Khodorkovsky was jailed for fraud and tax evasion, Yukos was bankrupted by back-tax claims and Rosneft snapped up its prime assets at auction to become Russia's largest oil firm.

Allen Good, an oil analyst with Morningstar who follows Exxon, said the deal underscores the U.S. oil company's need to chase increasingly costlier barrels of oil. He also cautioned of political risk.

I guess they are taking on a little bit more risk by getting in bed with Russia, Good said. Once you take away the project's execution risk, Russia will always be a question.

Even so Exxon, because it is known for its operational excellence, is probably the right company for the Arctic project, Good said.

The partners confirmed they would invest $3.2 billion (2 billion pounds) initially to search for oil in the Arctic and Black Sea in a venture to be two-thirds owned by Rosneft and a third by Exxon.

Russian Deputy Prime Minister Igor Sechin, an architect of the deal, said investments in the three Arctic Kara Sea blocks could eventually run to $200-$300 billion, and in the Black Sea to as much as $50 billion.

Sechin also said Exxon should be able to book the offshore reserves on a pro-rata basis as minority partner in the exploration joint venture.

Seismic work will begin in the Arctic blocks this year with a view to drilling a first exploration well in 2014. In the Black Sea, seismic survey work should be completed by mid-year and first exploration drilling in 2014-15, the firms said.
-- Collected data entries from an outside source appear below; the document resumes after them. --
/-- Whether a core issues instructions (ZCR_CTRL.run). -/
def coreRuns (regs : SMap Word) (k : Nat) : Bool := getR regs (Rg.ZCR_CTRL k) Fd.ZCR_CTRL_run == 1

/-- Registers of core `k` when it starts (R210, R211): run, no fatal fault, thread level (log entry 15). -/
def runStartRegs (regs : SMap Word) (k : Nat) : SMap Word :=
  putR (putR (putR regs (Rg.ZCR_CTRL k) Fd.ZCR_CTRL_run 1) (Rg.ZCR_ESR1 k) Fd.ZCR_ESR1_fatal 0) (Rg.ZCR_STATUS k)
    Fd.ZCR_STATUS_level 0

/-- A write of ZCR_CTRL: run starts issue at ZCR_ENTRY, or stops it. -/
def State.runCtrl (s : State) (k : Nat) (v : Word) : State :=
  let start := Fd.ZCR_CTRL_run.get v == 1 && !coreRuns s.regs k
  { s with
    regs := if start then runStartRegs s.regs k else putR s.regs (Rg.ZCR_CTRL k) Fd.ZCR_CTRL_run (Fd.ZCR_CTRL_run.get v)
    cores := if start then
        Map.set Core.reset s.cores k { s.core k with pc := rdR s.regs (Rg.ZCR_ENTRY k), waiting := false, issuing := [] }
      else s.cores
    span := if start then s.span.forget (0x1000 + k) else s.span }

/-- Registers after a write of another register of a ZCR frame: acc_scale keeps its value against a reserved one; start and end of
an active loop level stand; VLIM is at most VLEN_B (R196, R226). -/
def zcrSetRegs (regs : SMap Word) (k o : Nat) (v : Word) : SMap Word :=
  let a := Rg.ZCR_CTRL k + o
  let w := match findReg a with
    | some d => plainWrite d (rdR regs a) v
    | none => 0
  let scale := Fd.ZCR_MODE_acc_scale.get v
  let level := (o - 0x20) / 16
  let depth := getR regs (Rg.ZCR_LOOP_DEPTH k) Fd.ZCR_LOOP_DEPTH_depth
  if o = 0x08 ∧ 3 ≤ scale ∧ scale ≤ 5 then
    wrR regs a (Fd.ZCR_MODE_acc_scale.set w (getR regs a Fd.ZCR_MODE_acc_scale))
  else if 0x20 ≤ o ∧ o < 0x60 ∧ o % 16 < 8 ∧ level < depth then regs
  else if o = 0xB0 then wrR regs a (BitVec.ofNat 32 (min 64 (Fd.ZCR_VLIM_vlim.get v)))
  else wrR regs a w

/-- A write of a ZCR register from outside the core (R211). -/
def State.zcrWrite (s : State) (k o : Nat) (v : Word) : State :=
  if o = 0 then s.runCtrl k v
  else if o = 0x68 then s.plain (Rg.ZCR_INT_PENDING k) v
  else if coreRuns s.regs k then s
  else { s with regs := zcrSetRegs s.regs k o v }

/-- Every span link is disabled. -/
def linksOff (regs : SMap Word) : Bool :=
  (List.range 4).all (fun l => getR regs (Rg.SPN_LINK_CTRL l) Fd.SPN_LINK_CTRL_enable == 0)

/-- Enable, squelch bit, lane and divider of a synchronous Ethernet output (R313). -/
def synceEnable (o : Nat) : Fld := if o = 0 then Fd.ETH_SYNCE_CTRL_enable0 else Fd.ETH_SYNCE_CTRL_enable1
def synceSquelched (o : Nat) : Fld := if o = 0 then Fd.ETH_SYNCE_CTRL_squelched0 else Fd.ETH_SYNCE_CTRL_squelched1
def synceLane (o : Nat) : Fld := if o = 0 then Fd.ETH_SYNCE_CTRL_lane0 else Fd.ETH_SYNCE_CTRL_lane1
def synceDiv (o : Nat) : Fld := if o = 0 then Fd.ETH_SYNCE_CTRL_div0 else Fd.ETH_SYNCE_CTRL_div1

/-- A receive lane holds lock: its bit in the status of the port that it belongs to (R311). -/
def laneLocked (regs : SMap Word) (lane : Nat) : Bool :=
  (List.range 4).any (fun d => decide (d ≤ lane) && (getR regs (Rg.ETH_PORT_STATUS (lane - d)) Fd.ETH_PORT_STATUS_lane_lock).testBit d)

/-- What a synchronous Ethernet output carries (R313): the recovered clock of its lane, or low while it is squelched or not enabled. -/
def synceOut (regs : SMap Word) (o : Nat) : Out :=
  let g := fun f => getR regs Rg.ETH_SYNCE_CTRL f
  if g (synceEnable o) = 1 ∧ g (synceSquelched o) = 0 then .synce o (g (synceLane o)) (g (synceDiv o) == 1)
  else .pin (if o = 0 then .synceOut0 else .synceOut1) false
Russia, the world's largest oil producer, needs to develop its offshore energy riches to meet its long-term goal of sustaining output at above 10 million barrels per day as flows from its oil-producing heartland of Western Siberia slow.

Analysts caution, however, that commercial offshore production is years - and possibly decades - away and applying to Russia the modern recovery methods that have boosted on-shore U.S. oil production of late could prove to be a quicker win.

TECHNOLOGY TRANSFER

Under the deal, Rosneft will gain 30 percent stakes in three projects in North America: The first project is developing tight oil in West Texas, the second covers 20 deepwater blocks in the U.S. Gulf of Mexico and the third is exploiting shale oil in Canada's province of Alberta.

Seeking to apply that know-how in Russia, the partners will conduct a feasibility study into developing an estimated 1.7 billion tonnes of tight oil at Rosneft's large Prirazlomnoye, Mamontovskoye and Priobskoye fields in Western Siberia.

The Exxon-Rosneft deal marks a personal milestone for Sechin as Putin - elected as president last month - prepares to form a new administration.

Outgoing President Dmitry Medvedev is expected to take on the role of prime minister in a job switch with his mentor Putin. Medvedev has a history of conflict with Sechin, whom he ousted as Rosneft chairman last year.

Sechin, who has been close to Putin for two decades, could cement his bid to stay on with the Exxon-Rosneft deal, although a move to one of the security structures that report directly to the Kremlin has also been mooted. He will join a briefing for analysts on the deal on Wednesday in New York.